Meet Mike E.
Assistant Professor / Education Specialist
I get hooked. I find one thing and that leads to another question.
Assistant Professor Mike Engle wasn’t one of those kids who hung out in greasy spoon diners during his youth, but when a friend dragged him to the Miss Johnstown Diner some 30 years ago, something clicked.
“I guess it was just the experience of the diner and the architecture. My parents never really went to restaurants. McDonalds was a big thing for us,” he said with a laugh. “Back in the 90s, I used to go to the Miss Troy Diner when it was still out in Albia; just a counter and a few tables by the window. There was a cultural history there, and I wanted to learn more about it.”
Fast forward some three decades, and Engle, an assistant professor and education specialist who works in the college’s Learning Assistance Center, might be considered one of the go-to experts on the diners and diner manufacturers of the Northeast and Midwest during the 1920s through the 1950s.
He is the author or co-author of three books – Diners of New York (2005), Diners of the Capital District (2008), and Diners of the Great Lakes (2018), his most recent book.
Engle has worked at Hudson Valley since 2009, first in the Collegiate Academic Support Program and now in the Learning Assistance Center, since the former merged into the Center for Academic Engagement. He’s a mainstay in the lower level of Marvin Library Learning Commons, where students come for tutoring and assistance in a variety of subjects.
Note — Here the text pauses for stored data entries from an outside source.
theorem execProtectionPass_frame {s t : State} (x0 : Bool) (x1 : Nat) (e : execProtectionPass x0 x1 s = .next t) : Frame [.regs, .sys, .lnk,
    .cel, .edg, .prt, .dbg] s t := by
  unfold execProtectionPass at e
  try dsimp only at e
  (repeat' split at e) <;> (simp only [Host.Outcome.next.injEq, reduceCtorEq] at e) <;> (subst e; simp)

@[simp] theorem State.prtRefresh_frame {W : List Part} {r s : State} (x1 : Bool) (hW : [.cel, .prt] ⊆ W) : Frame W r (State.prtRefresh s x1)
    ↔ Frame W r s := by
  have key : Frame [.cel, .prt] s (State.prtRefresh s x1) := by
    simp [State.prtRefresh]
  exact Frame.iff_of key hW

@[simp] theorem State.raiseIn_frame {W : List Part} {r s : State} (x1 : Bool) (x2 : List Nat) (x3 : Nat) (hW : [.regs, .lnk, .cel, .prt,
    .dbg] ⊆ W) : Frame W r (State.raiseIn s x1 x2 x3) ↔ Frame W r s := by
  have key : Frame [.regs, .lnk, .cel, .prt, .dbg] s (State.raiseIn s x1 x2 x3) := by
    simp [State.raiseIn]
  exact Frame.iff_of key hW

theorem execAbDisc_frame {s t : State} (e : execAbDisc s = .next t) : Frame [.regs, .lnk, .cel, .prt, .dbg] s t := by
  unfold execAbDisc at e
  try dsimp only at e
  (repeat' split at e) <;> (simp only [Host.Outcome.next.injEq, reduceCtorEq] at e) <;> (subst e; simp)

@[simp] theorem State.sourceRecord_frame {W : List Part} {r s : State} (x1 : Nat) (x2 : Bool) (x3 : DevSrc) (x4 : Epoch) (hW : [.regs, .hats,
    .trk, .out] ⊆ W) : Frame W r (State.sourceRecord s x1 x2 x3 x4) ↔ Frame W r s := by
  have key : Frame [.regs, .hats, .trk, .out] s (State.sourceRecord s x1 x2 x3 x4) := by
    simp [State.sourceRecord]
  exact Frame.iff_of key hW

@[simp] theorem State.raiseDev_frame {W : List Part} {r s : State} (x1 : Epoch) (x2 : Nat) (hW : [.regs, .prt, .hats, .trk, .out] ⊆ W)
    : Frame W r (State.raiseDev s x1 x2) ↔ Frame W r s := by
  have key : Frame [.regs, .prt, .hats, .trk, .out] s (State.raiseDev s x1 x2) := by
    simp [State.raiseDev]
  exact Frame.iff_of key hW

@[simp] theorem State.clearDev_frame {W : List Part} {r s : State} (x1 : Epoch) (x2 : Nat) (hW : [.regs, .prt, .hats, .trk, .out] ⊆ W)
    : Frame W r (State.clearDev s x1 x2) ↔ Frame W r s := by
  have key : Frame [.regs, .prt, .hats, .trk, .out] s (State.clearDev s x1 x2) := by
    simp [State.clearDev]
  exact Frame.iff_of key hW

@[simp] theorem State.escalateDev_frame {W : List Part} {r s : State} (x1 : Epoch) (x2 : Nat) (hW : [.regs, .prt, .hats, .trk, .out] ⊆ W)
    : Frame W r (State.escalateDev s x1 x2) ↔ Frame W r s := by
  have key : Frame [.regs, .prt, .hats, .trk, .out] s (State.escalateDev s x1 x2) := by
    simp [State.escalateDev]
  exact Frame.iff_of key hW

@[simp] theorem State.prtBoundary_frame {W : List Part} {r s : State} (hW : [.regs, .prt, .hats, .trk, .out] ⊆ W) : Frame W r
    (State.prtBoundary s) ↔ Frame W r s := by
  have key : Frame [.regs, .prt, .hats, .trk, .out] s (State.prtBoundary s) := by
    simp [State.prtBoundary]
  exact Frame.iff_of key hW

theorem execDegradeExpiry_frame {s t : State} (x0 : Bool) (x1 : Nat) (x2 : Nat) (e : execDegradeExpiry x0 x1 x2 s = .next t) : Frame [.regs,
    .lnk, .cel, .prt, .dbg] s t := by
  unfold execDegradeExpiry at e
  try dsimp only at e
  (repeat' split at e) <;> (simp only [Host.Outcome.next.injEq, reduceCtorEq] at e) <;> (subst e; simp)

@[simp] theorem State.permitAgain_frame {W : List Part} {r s : State} (x1 : Bool) (hW : [.prt] ⊆ W) : Frame W r (State.permitAgain s x1)
    ↔ Frame W r s := by
  have key : Frame [.prt] s (State.permitAgain s x1) := by
    simp [State.permitAgain]
  exact Frame.iff_of key hW

theorem execRecoveryTimerExpiry_frame {s t : State} (x0 : Bool) (x1 : Nat) (e : execRecoveryTimerExpiry x0 x1 s = .next t) : Frame [.prt] s t := by
  unfold execRecoveryTimerExpiry at e
  try dsimp only at e
  (repeat' split at e) <;> (simp only [Host.Outcome.next.injEq, reduceCtorEq] at e) <;> (subst e; simp)

@[simp] theorem State.endEpisode_frame {W : List Part} {r s : State} (hW : [.regs, .prt] ⊆ W) : Frame W r (State.endEpisode s) ↔ Frame W r s := by
  have key : Frame [.regs, .prt] s (State.endEpisode s) := by
    simp [State.endEpisode]
  exact Frame.iff_of key hW
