-- ==== Sys2Proof/Laws/Converter.lean ====
section
/-! SUPPORT. What the shared operations of the converter, of the completions and of the actions do: one lemma per operation, cited in
place of unfolding it. -/

set_option linter.all false
set_option Elab.async false

namespace Sys2Proof.Machine

/-- A part outside the parts that may change is kept. -/
theorem keep_regs {s t : State} (h : Frame [.sys, .mgmtStatus, .mfe, .lnk, .cel, .ctl, .grd, .edg, .prt, .mtr, .saf, .hats, .pwr,
    .ref, .start, .trk, .dbg, .out, .freeCount, .pending] s t) :
    t.regs = s.regs := h .regs (by simp)

/-- A part outside the parts that may change is kept. -/
theorem keep_sys {s t : State} (h : Frame [.regs, .mgmtStatus, .mfe, .lnk, .cel, .ctl, .grd, .edg, .prt, .mtr, .saf, .hats, .pwr,
    .ref, .start, .trk, .dbg, .out, .freeCount, .pending] s t) :
    t.sys = s.sys := h .sys (by simp)

/-- A part outside the parts that may change is kept. -/
theorem keep_mgmtStatus {s t : State} (h : Frame [.regs, .sys, .mfe, .lnk, .cel, .ctl, .grd, .edg, .prt, .mtr, .saf, .hats, .pwr,
    .ref, .start, .trk, .dbg, .out, .freeCount, .pending] s t) :
    t.mgmtStatus = s.mgmtStatus := h .mgmtStatus (by simp)

/-- A part outside the parts that may change is kept. -/
theorem keep_mfe {s t : State} (h : Frame [.regs, .sys, .mgmtStatus, .lnk, .cel, .ctl, .grd, .edg, .prt, .mtr, .saf, .hats, .pwr,
    .ref, .start, .trk, .dbg, .out, .freeCount, .pending] s t) :
    t.mfe = s.mfe := h .mfe (by simp)

/-- A part outside the parts that may change is kept. -/
theorem keep_lnk {s t : State} (h : Frame [.regs, .sys, .mgmtStatus, .mfe, .cel, .ctl, .grd, .edg, .prt, .mtr, .saf, .hats, .pwr,
    .ref, .start, .trk, .dbg, .out, .freeCount, .pending] s t) :
    t.lnk = s.lnk := h .lnk (by simp)

/-- A part outside the parts that may change is kept. -/
theorem keep_cel {s t : State} (h : Frame [.regs, .sys, .mgmtStatus, .mfe, .lnk, .ctl, .grd, .edg, .prt, .mtr, .saf, .hats, .pwr,
    .ref, .start, .trk, .dbg, .out, .freeCount, .pending] s t) :
    t.cel = s.cel := h .cel (by simp)

/-- A part outside the parts that may change is kept. -/
theorem keep_ctl {s t : State} (h : Frame [.regs, .sys, .mgmtStatus, .mfe, .lnk, .cel, .grd, .edg, .prt, .mtr, .saf, .hats, .pwr,
    .ref, .start, .trk, .dbg, .out, .freeCount, .pending] s t) :
    t.ctl = s.ctl := h .ctl (by simp)

/-- A part outside the parts that may change is kept. -/
theorem keep_grd {s t : State} (h : Frame [.regs, .sys, .mgmtStatus, .mfe, .lnk, .cel, .ctl, .edg, .prt, .mtr, .saf, .hats, .pwr,
    .ref, .start, .trk, .dbg, .out, .freeCount, .pending] s t) :
    t.grd = s.grd := h .grd (by simp)

/-- A part outside the parts that may change is kept. -/
theorem keep_edg {s t : State} (h : Frame [.regs, .sys, .mgmtStatus, .mfe, .lnk, .cel, .ctl, .grd, .prt, .mtr, .saf, .hats, .pwr,
    .ref, .start, .trk, .dbg, .out, .freeCount, .pending] s t) :
    t.edg = s.edg := h .edg (by simp)

/-- A part outside the parts that may change is kept. -/
theorem keep_prt {s t : State} (h : Frame [.regs, .sys, .mgmtStatus, .mfe, .lnk, .cel, .ctl, .grd, .edg, .mtr, .saf, .hats, .pwr,
    .ref, .start, .trk, .dbg, .out, .freeCount, .pending] s t) :
    t.prt = s.prt := h .prt (by simp)

/-- A part outside the parts that may change is kept. -/
theorem keep_mtr {s t : State} (h : Frame [.regs, .sys, .mgmtStatus, .mfe, .lnk, .cel, .ctl, .grd, .edg, .prt, .saf, .hats, .pwr,
    .ref, .start, .trk, .dbg, .out, .freeCount, .pending] s t) :
    t.mtr = s.mtr := h .mtr (by simp)

/-- A part outside the parts that may change is kept. -/
theorem keep_saf {s t : State} (h : Frame [.regs, .sys, .mgmtStatus, .mfe, .lnk, .cel, .ctl, .grd, .edg, .prt, .mtr, .hats, .pwr,
    .ref, .start, .trk, .dbg, .out, .freeCount, .pending] s t) :
    t.saf = s.saf := h .saf (by simp)

/-- A part outside the parts that may change is kept. -/
theorem keep_hats {s t : State} (h : Frame [.regs, .sys, .mgmtStatus, .mfe, .lnk, .cel, .ctl, .grd, .edg, .prt, .mtr, .saf, .pwr,
    .ref, .start, .trk, .dbg, .out, .freeCount, .pending] s t) :
    t.hats = s.hats := h .hats (by simp)

/-- A part outside the parts that may change is kept. -/
theorem keep_pwr {s t : State} (h : Frame [.regs, .sys, .mgmtStatus, .mfe, .lnk, .cel, .ctl, .grd, .edg, .prt, .mtr, .saf, .hats,
    .ref, .start, .trk, .dbg, .out, .freeCount, .pending] s t) :
    t.pwr = s.pwr := h .pwr (by simp)

/-- A part outside the parts that may change is kept. -/
theorem keep_ref {s t : State} (h : Frame [.regs, .sys, .mgmtStatus, .mfe, .lnk, .cel, .ctl, .grd, .edg, .prt, .mtr, .saf, .hats,
    .pwr, .start, .trk, .dbg, .out, .freeCount, .pending] s t) :
    t.ref = s.ref := h .ref (by simp)

/-- A part outside the parts that may change is kept. -/
theorem keep_start {s t : State} (h : Frame [.regs, .sys, .mgmtStatus, .mfe, .lnk, .cel, .ctl, .grd, .edg, .prt, .mtr, .saf,
    .hats, .pwr, .ref, .trk, .dbg, .out, .freeCount, .pending] s t) :
    t.start = s.start := h .start (by simp)

/-- A part outside the parts that may change is kept. -/
theorem keep_trk {s t : State} (h : Frame [.regs, .sys, .mgmtStatus, .mfe, .lnk, .cel, .ctl, .grd, .edg, .prt, .mtr, .saf, .hats,
    .pwr, .ref, .start, .dbg, .out, .freeCount, .pending] s t) :
    t.trk = s.trk := h .trk (by simp)

/-- A part outside the parts that may change is kept. -/
theorem keep_dbg {s t : State} (h : Frame [.regs, .sys, .mgmtStatus, .mfe, .lnk, .cel, .ctl, .grd, .edg, .prt, .mtr, .saf, .hats,
    .pwr, .ref, .start, .trk, .out, .freeCount, .pending] s t) :
    t.dbg = s.dbg := h .dbg (by simp)

/-- A part outside the parts that may change is kept. -/
theorem keep_out {s t : State} (h : Frame [.regs, .sys, .mgmtStatus, .mfe, .lnk, .cel, .ctl, .grd, .edg, .prt, .mtr, .saf, .hats,
    .pwr, .ref, .start, .trk, .dbg, .freeCount, .pending] s t) :
    t.out = s.out := h .out (by simp)

/-- A part outside the parts that may change is kept. -/
theorem keep_freeCount {s t : State} (h : Frame [.regs, .sys, .mgmtStatus, .mfe, .lnk, .cel, .ctl, .grd, .edg, .prt, .mtr, .saf,
    .hats, .pwr, .ref, .start, .trk, .dbg, .out, .pending] s t) :
    t.freeCount = s.freeCount := h .freeCount (by simp)

/-- A part outside the parts that may change is kept. -/
theorem keep_pending {s t : State} (h : Frame [.regs, .sys, .mgmtStatus, .mfe, .lnk, .cel, .ctl, .grd, .edg, .prt, .mtr, .saf,
    .hats, .pwr, .ref, .start, .trk, .dbg, .out, .freeCount] s t) :
    t.pending = s.pending := h .pending (by simp)

/-- What an entry leaves of the system block. -/
theorem enter_sys (s : State) (old new : Conv) : (s.enter old new).sys.conv = s.sys.conv ∧ (s.enter old new).sys.prev = s.sys.prev ∧
    (s.enter old new).sys.cause = s.sys.cause ∧ (s.enter old new).sys.moved = s.sys.moved ∧
    (s.enter old new).sys.announce = s.sys.announce ∧
    (s.enter old new).sys.epoch = s.sys.epoch ∧ (s.enter old new).sys.counting = s.sys.counting ∧
    (s.enter old new).sys.compat = s.sys.compat ∧ (s.enter old new).sys.era = s.sys.era := by
  cases new <;> simp only [State.enter]
  · rw [keep_sys (s := s) (t := s.enterOff) (by simp)]; simp
  · have h := keep_sys (s := s) (t := (if old = .off then s.stringsReset else s).gapCheck) (by simp); simp [h]
  · have h := keep_sys (s := s) (t := s.grdLeave false) (by simp); simp [h]
  · rw [keep_sys (s := s) (t := if old = .ready then s.grdRun else s) (by simp)]; simp
  · rw [keep_sys (s := s) (t := s.enterHold) (by simp)]; simp
  · rw [keep_sys (s := s) (t := s.enterLockout) (by simp)]; simp

/-- What a transition leaves of the system block (R31, R33). -/
theorem moveTo_sys (s : State) (c : Conv) (k n : Nat) : (s.moveTo c k n).sys.conv = c ∧ (s.moveTo c k n).sys.prev = s.sys.conv ∧
    (s.moveTo c k n).sys.cause = k ∧ (s.moveTo c k n).sys.moved = true ∧ (s.moveTo c k n).sys.announce = none ∧
    (s.moveTo c k n).sys.epoch = s.sys.epoch ∧ (s.moveTo c k n).sys.counting = s.sys.counting ∧
    (s.moveTo c k n).sys.compat = s.sys.compat ∧ (s.moveTo c k n).sys.era = s.sys.era := by
  unfold State.moveTo
  extract_lets old detail stops q1 q2 s1 s2 s3 s4
  rw [keep_sys (s := s4.enter old c) (t := (s4.enter old c).testAbort.stateAnnex.prtIndicate) (by simp)]
  have e := enter_sys s4 old c
  rw [e.1, e.2.1, e.2.2.1, e.2.2.2.1, e.2.2.2.2.1, e.2.2.2.2.2.1, e.2.2.2.2.2.2.1, e.2.2.2.2.2.2.2.1, e.2.2.2.2.2.2.2.2]
  rw [keep_sys (s := s3) (t := s4) (by simp [s4]), keep_sys (s := s2) (t := s3) (by simp [s3]), keep_sys (s := s1) (t := s2) (by simp [s2])]
  simp [s1, q1, old]

/-- An entry keeps the state order taken at the boundary. -/
theorem enter_taken (s : State) (old new : Conv) : (s.enter old new).sys.taken = s.sys.taken := by
  cases new <;> simp only [State.enter]
  · rw [keep_sys (s := s) (t := s.enterOff) (by simp)]
  · have h := keep_sys (s := s) (t := (if old = .off then s.stringsReset else s).gapCheck) (by simp); simp [h]
  · rw [keep_sys (s := s) (t := if old = .ready then s.grdRun else s) (by simp)]
  · rw [keep_sys (s := s) (t := s.enterHold) (by simp)]
  · rw [keep_sys (s := s) (t := s.enterLockout) (by simp)]

/-- A transition keeps the state order taken at the boundary. -/
theorem moveTo_taken (s : State) (c : Conv) (k n : Nat) : (s.moveTo c k n).sys.taken = s.sys.taken := by
  unfold State.moveTo
  extract_lets old detail stops q1 q2 s1 s2 s3 s4
  rw [keep_sys (s := s4.enter old c) (t := (s4.enter old c).testAbort.stateAnnex.prtIndicate) (by simp)]
  rw [enter_taken]
  rw [keep_sys (s := s3) (t := s4) (by simp [s4]), keep_sys (s := s2) (t := s3) (by simp [s3]), keep_sys (s := s1) (t := s2) (by simp [s2])]

/-- Cancelling an announcement leaves the system block but for the announcement (R35). -/
theorem cancelAnnounce_sys (s : State) (n : Nat) : (s.cancelAnnounce n).sys = { s.sys with announce := none } := by
  unfold State.cancelAnnounce
  split
  · next h => rw [← h]
  · rename_i a h
    rw [keep_sys (s := { s with sys := { s.sys with announce := none } })
      (t := State.statesDone { s with sys := { s.sys with announce := none } } a.orders opDeblock n s.sys.conv s.sys.conv) (by simp)]

/-- An action of a requester that may write its register, other than those that have their own acceptance, has its arguments set and then
its effect (R490). -/
theorem runAction_own (s : State) (r : Requester) (off : Nat) (w : Word) (h : off ≠ R.SAF_CONFIRM) (h1 : off ≠ R.PRT_RESET)
    (h2 : off ≠ R.DBG_HALT) (hm : s.mayWrite r off = true) : s.runAction r off w = (s.setArgs off w).actionEffect r off w := by
  simp only [State.runAction, State.asOwner, if_neg h, if_neg h1, if_neg h2, hm, if_true, if_false, Bool.false_eq_true]

/-- An action of a requester that may not write its register, other than those that have their own acceptance, is logged with kind 4
(R394). -/
theorem runAction_refused (s : State) (r : Requester) (off : Nat) (w : Word) (h : off ≠ R.SAF_CONFIRM) (h1 : off ≠ R.PRT_RESET)
    (h2 : off ≠ R.DBG_HALT) (hm : s.mayWrite r off = false) : s.runAction r off w = s.logErr r 4 off := by
  simp only [State.runAction, State.asOwner, if_neg h, if_neg h1, if_neg h2, hm, if_true, if_false, Bool.false_eq_true]

/-- A completion for a ring that is disabled only closes the order (R377). -/
theorem completeAt_disabled (s : State) (e : Epoch) (r : OrderRef) (op st w2 w3 c : Nat) (hc : s.orderCr r = some c)
    (h : (smGet {} (s.hat r.hatch.val).cr c).enable = false) :
    s.completeAt e r op st w2 w3 = s.updHat r.hatch.val (fun a => { a with openOrders := a.openOrders.eraseP (refersTo r) }) := by
  unfold State.completeAt
  simp only [hc, h, Bool.not_false, if_true]

end Sys2Proof.Machine
end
When not busy helping 91勛圖厙 students understand the intricacies of Calculus or Differential Equations, for over 20 years he’s explored the history of the once ubiquitous roadside diner and even helped save a few of them from the ravages of time. He’s travelled from New York to Chicago visiting halls of records, city clerk’s offices and historical societies, all in the service of capturing and celebrating a bit of cultural and culinary history.
All three of his books are a deep dive into diners of a particular region. His newest, Diners of the Great Lakes, also covers the once-thriving diner and lunch wagon construction industries that helped manufacture these unique eateries. Engle said the pre-Depression 1920s were the heyday of diner construction, with dozens of small and medium size manufacturers building and delivering pre-fabricated diners and smaller lunch wagons in cities across the Northeast and Midwest.
“In the 1920s and 1930s, when you got into your car and took a trip, it was a totally different experience than today. There were no McDonald’s, and this might be the only place that was open at night when you arrived (in a town or city),” he said.
Finding and recognizing those faded architectural gems from the 1920s, 30s and 40s – a diner that may have survived the onslaught of fast-food America - also fuels Engle’s interest and imagination. Almost 30 years ago when he first started his research, Engle came upon a closed diner in small-town Wellington, Ohio, that was slated to be torn down if no one could be found to take it over.
“I said if no one in town wants it, please tell me and I’ll come move it out of here and save it. I moved it, saved it and a friend of mine restored it and moved it to Minnesota. I later found out that (heavyweight boxing champ) Joe Louis ate at that diner. He was on his way back from a boxing match with his wife and child, and goes into the place and asked if they would serve a black man. And, they did.”
It’s that kind of cultural history, Engle said, that’s worth saving.
“I get hooked,” he said. “I find one thing and that leads to another question. When I first got into this everyone was focused on New Jersey and New England but there really is a whole history here upstate and out to Ohio, and I just wanted to find out more about it.”